Immediately the road turned to black shatterved lava which literally shook the truck and camper to death. You feel like your fillings are going to fall out and your brain is rattled from side to side it was horrendous, just as bad as everything we had ever read. There is no let up it us just continuous shudder and judder all the way over the volcanic rocks and small boulders, Peter had blisters on his hands at the end trying to keep the steering wheel in line.
The scenary is absolutely spectacular but one of the most amazing sights is the tribes people walking along the side of the road in full tribal gear, especially the young men with brightly coloured beards and body painting and red mud in their hair many carrying spears or rifles. One thing that amazed us was the number of camels along the route.
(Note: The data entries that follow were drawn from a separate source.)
/-! Replacing `akg`. -/

@[simp] theorem State.withAkg_regs (v) : (s.withAkg v).regs = s.regs := rfl
@[simp] theorem State.withAkg_mirror (v) : (s.withAkg v).mirror = s.mirror := rfl
@[simp] theorem State.withAkg_latch (v) : (s.withAkg v).latch = s.latch := rfl
@[simp] theorem State.withAkg_hiStage (v) : (s.withAkg v).hiStage = s.hiStage := rfl
@[simp] theorem State.withAkg_lastRead (v) : (s.withAkg v).lastRead = s.lastRead := rfl
@[simp] theorem State.withAkg_now (v) : (s.withAkg v).now = s.now := rfl
@[simp] theorem State.withAkg_coldAt (v) : (s.withAkg v).coldAt = s.coldAt := rfl
@[simp] theorem State.withAkg_fresh (v) : (s.withAkg v).fresh = s.fresh := rfl
@[simp] theorem State.withAkg_slotStraps (v) : (s.withAkg v).slotStraps = s.slotStraps := rfl
@[simp] theorem State.withAkg_host (v) : (s.withAkg v).host = s.host := rfl
@[simp] theorem State.withAkg_gpPsh (v) : (s.withAkg v).gpPsh = s.gpPsh := rfl
@[simp] theorem State.withAkg_gpGld (v) : (s.withAkg v).gpGld = s.gpGld := rfl
@[simp] theorem State.withAkg_crossHeld (v) : (s.withAkg v).crossHeld = s.crossHeld := rfl
@[simp] theorem State.withAkg_svc (v) : (s.withAkg v).svc = s.svc := rfl
@[simp] theorem State.withAkg_brk (v) : (s.withAkg v).brk = s.brk := rfl
@[simp] theorem State.withAkg_meter (v) : (s.withAkg v).meter = s.meter := rfl
@[simp] theorem State.withAkg_pmb (v) : (s.withAkg v).pmb = s.pmb := rfl
@[simp] theorem State.withAkg_card (v) : (s.withAkg v).card = s.card := rfl
@[simp] theorem State.withAkg_mgmt (v) : (s.withAkg v).mgmt = s.mgmt := rfl
@[simp] theorem State.withAkg_thermal (v) : (s.withAkg v).thermal = s.thermal := rfl
@[simp] theorem State.withAkg_sec (v) : (s.withAkg v).sec = s.sec := rfl
@[simp] theorem State.withAkg_dbg (v) : (s.withAkg v).dbg = s.dbg := rfl
@[simp] theorem State.withAkg_fab (v) : (s.withAkg v).fab = s.fab := rfl
@[simp] theorem State.withAkg_pass (v) : (s.withAkg v).pass = s.pass := rfl
@[simp] theorem State.withAkg_cap (v) : (s.withAkg v).cap = s.cap := rfl
@[simp] theorem State.withAkg_akg (v) : (s.withAkg v).akg = v := rfl
@[simp] theorem State.withAkg_dram (v) : (s.withAkg v).dram = s.dram := rfl
@[simp] theorem State.withAkg_dramEra (v) : (s.withAkg v).dramEra = s.dramEra := rfl
@[simp] theorem State.withAkg_nor (v) : (s.withAkg v).nor = s.nor := rfl
@[simp] theorem State.withAkg_pending (v) : (s.withAkg v).pending = s.pending := rfl

/-! Replacing `dram`. -/

@[simp] theorem State.withDram_regs (v) : (s.withDram v).regs = s.regs := rfl
@[simp] theorem State.withDram_mirror (v) : (s.withDram v).mirror = s.mirror := rfl
@[simp] theorem State.withDram_latch (v) : (s.withDram v).latch = s.latch := rfl
@[simp] theorem State.withDram_hiStage (v) : (s.withDram v).hiStage = s.hiStage := rfl
@[simp] theorem State.withDram_lastRead (v) : (s.withDram v).lastRead = s.lastRead := rfl
@[simp] theorem State.withDram_now (v) : (s.withDram v).now = s.now := rfl
@[simp] theorem State.withDram_coldAt (v) : (s.withDram v).coldAt = s.coldAt := rfl
@[simp] theorem State.withDram_fresh (v) : (s.withDram v).fresh = s.fresh := rfl
@[simp] theorem State.withDram_slotStraps (v) : (s.withDram v).slotStraps = s.slotStraps := rfl
@[simp] theorem State.withDram_host (v) : (s.withDram v).host = s.host := rfl
@[simp] theorem State.withDram_gpPsh (v) : (s.withDram v).gpPsh = s.gpPsh := rfl
@[simp] theorem State.withDram_gpGld (v) : (s.withDram v).gpGld = s.gpGld := rfl
@[simp] theorem State.withDram_crossHeld (v) : (s.withDram v).crossHeld = s.crossHeld := rfl
@[simp] theorem State.withDram_svc (v) : (s.withDram v).svc = s.svc := rfl
@[simp] theorem State.withDram_brk (v) : (s.withDram v).brk = s.brk := rfl
@[simp] theorem State.withDram_meter (v) : (s.withDram v).meter = s.meter := rfl
@[simp] theorem State.withDram_pmb (v) : (s.withDram v).pmb = s.pmb := rfl
@[simp] theorem State.withDram_card (v) : (s.withDram v).card = s.card := rfl
@[simp] theorem State.withDram_mgmt (v) : (s.withDram v).mgmt = s.mgmt := rfl
@[simp] theorem State.withDram_thermal (v) : (s.withDram v).thermal = s.thermal := rfl
@[simp] theorem State.withDram_sec (v) : (s.withDram v).sec = s.sec := rfl
@[simp] theorem State.withDram_dbg (v) : (s.withDram v).dbg = s.dbg := rfl
@[simp] theorem State.withDram_fab (v) : (s.withDram v).fab = s.fab := rfl
@[simp] theorem State.withDram_pass (v) : (s.withDram v).pass = s.pass := rfl
@[simp] theorem State.withDram_cap (v) : (s.withDram v).cap = s.cap := rfl
@[simp] theorem State.withDram_akg (v) : (s.withDram v).akg = s.akg := rfl
@[simp] theorem State.withDram_dram (v) : (s.withDram v).dram = v := rfl
@[simp] theorem State.withDram_dramEra (v) : (s.withDram v).dramEra = s.dramEra := rfl
@[simp] theorem State.withDram_nor (v) : (s.withDram v).nor = s.nor := rfl
@[simp] theorem State.withDram_pending (v) : (s.withDram v).pending = s.pending := rfl

/-! Replacing `dramEra`. -/

@[simp] theorem State.withDramEra_regs (v) : (s.withDramEra v).regs = s.regs := rfl
@[simp] theorem State.withDramEra_mirror (v) : (s.withDramEra v).mirror = s.mirror := rfl
@[simp] theorem State.withDramEra_latch (v) : (s.withDramEra v).latch = s.latch := rfl
@[simp] theorem State.withDramEra_hiStage (v) : (s.withDramEra v).hiStage = s.hiStage := rfl
@[simp] theorem State.withDramEra_lastRead (v) : (s.withDramEra v).lastRead = s.lastRead := rfl
@[simp] theorem State.withDramEra_now (v) : (s.withDramEra v).now = s.now := rfl
@[simp] theorem State.withDramEra_coldAt (v) : (s.withDramEra v).coldAt = s.coldAt := rfl
@[simp] theorem State.withDramEra_fresh (v) : (s.withDramEra v).fresh = s.fresh := rfl
@[simp] theorem State.withDramEra_slotStraps (v) : (s.withDramEra v).slotStraps = s.slotStraps := rfl
@[simp] theorem State.withDramEra_host (v) : (s.withDramEra v).host = s.host := rfl
@[simp] theorem State.withDramEra_gpPsh (v) : (s.withDramEra v).gpPsh = s.gpPsh := rfl
@[simp] theorem State.withDramEra_gpGld (v) : (s.withDramEra v).gpGld = s.gpGld := rfl
@[simp] theorem State.withDramEra_crossHeld (v) : (s.withDramEra v).crossHeld = s.crossHeld := rfl
@[simp] theorem State.withDramEra_svc (v) : (s.withDramEra v).svc = s.svc := rfl
@[simp] theorem State.withDramEra_brk (v) : (s.withDramEra v).brk = s.brk := rfl
@[simp] theorem State.withDramEra_meter (v) : (s.withDramEra v).meter = s.meter := rfl
@[simp] theorem State.withDramEra_pmb (v) : (s.withDramEra v).pmb = s.pmb := rfl
@[simp] theorem State.withDramEra_card (v) : (s.withDramEra v).card = s.card := rfl
@[simp] theorem State.withDramEra_mgmt (v) : (s.withDramEra v).mgmt = s.mgmt := rfl
@[simp] theorem State.withDramEra_thermal (v) : (s.withDramEra v).thermal = s.thermal := rfl
@[simp] theorem State.withDramEra_sec (v) : (s.withDramEra v).sec = s.sec := rfl
@[simp] theorem State.withDramEra_dbg (v) : (s.withDramEra v).dbg = s.dbg := rfl
@[simp] theorem State.withDramEra_fab (v) : (s.withDramEra v).fab = s.fab := rfl
@[simp] theorem State.withDramEra_pass (v) : (s.withDramEra v).pass = s.pass := rfl
@[simp] theorem State.withDramEra_cap (v) : (s.withDramEra v).cap = s.cap := rfl
@[simp] theorem State.withDramEra_akg (v) : (s.withDramEra v).akg = s.akg := rfl
@[simp] theorem State.withDramEra_dram (v) : (s.withDramEra v).dram = s.dram := rfl
@[simp] theorem State.withDramEra_dramEra (v) : (s.withDramEra v).dramEra = v := rfl
@[simp] theorem State.withDramEra_nor (v) : (s.withDramEra v).nor = s.nor := rfl
@[simp] theorem State.withDramEra_pending (v) : (s.withDramEra v).pending = s.pending := rfl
We thought we had seen the last of camels in the Middle East but we saw more travelling down this road than anywhere else.
Towards the end of the day a cloud of dust appeared at the side of us and a vehicle juddered to a halt, it was Stuart and Natalie our friends we shared the room with in Wadi Halfa, Sudan who had taken a side trip by plain to see the mountain gorillas in Uganda and were now back in Kenya. We said quick hellos and arranged to rendevous in Marsabit at another popular overlanders campsite run by 'Henry the Swiss' from Basel, Switzerland (Do you know him Jurg??) Two bone shattering hours later when we felt we couldn't continue any further as we had been on the road for 10 hours we pulled into Henry's field where Stu and Nat were waiting with cold beers. After too many beers and a tasty meal cooked by Nat over the fire we retired to bed at 1.30 a.m. much the worse for wear which was definately not a good idea seeing as we still had half of the rough road to cover.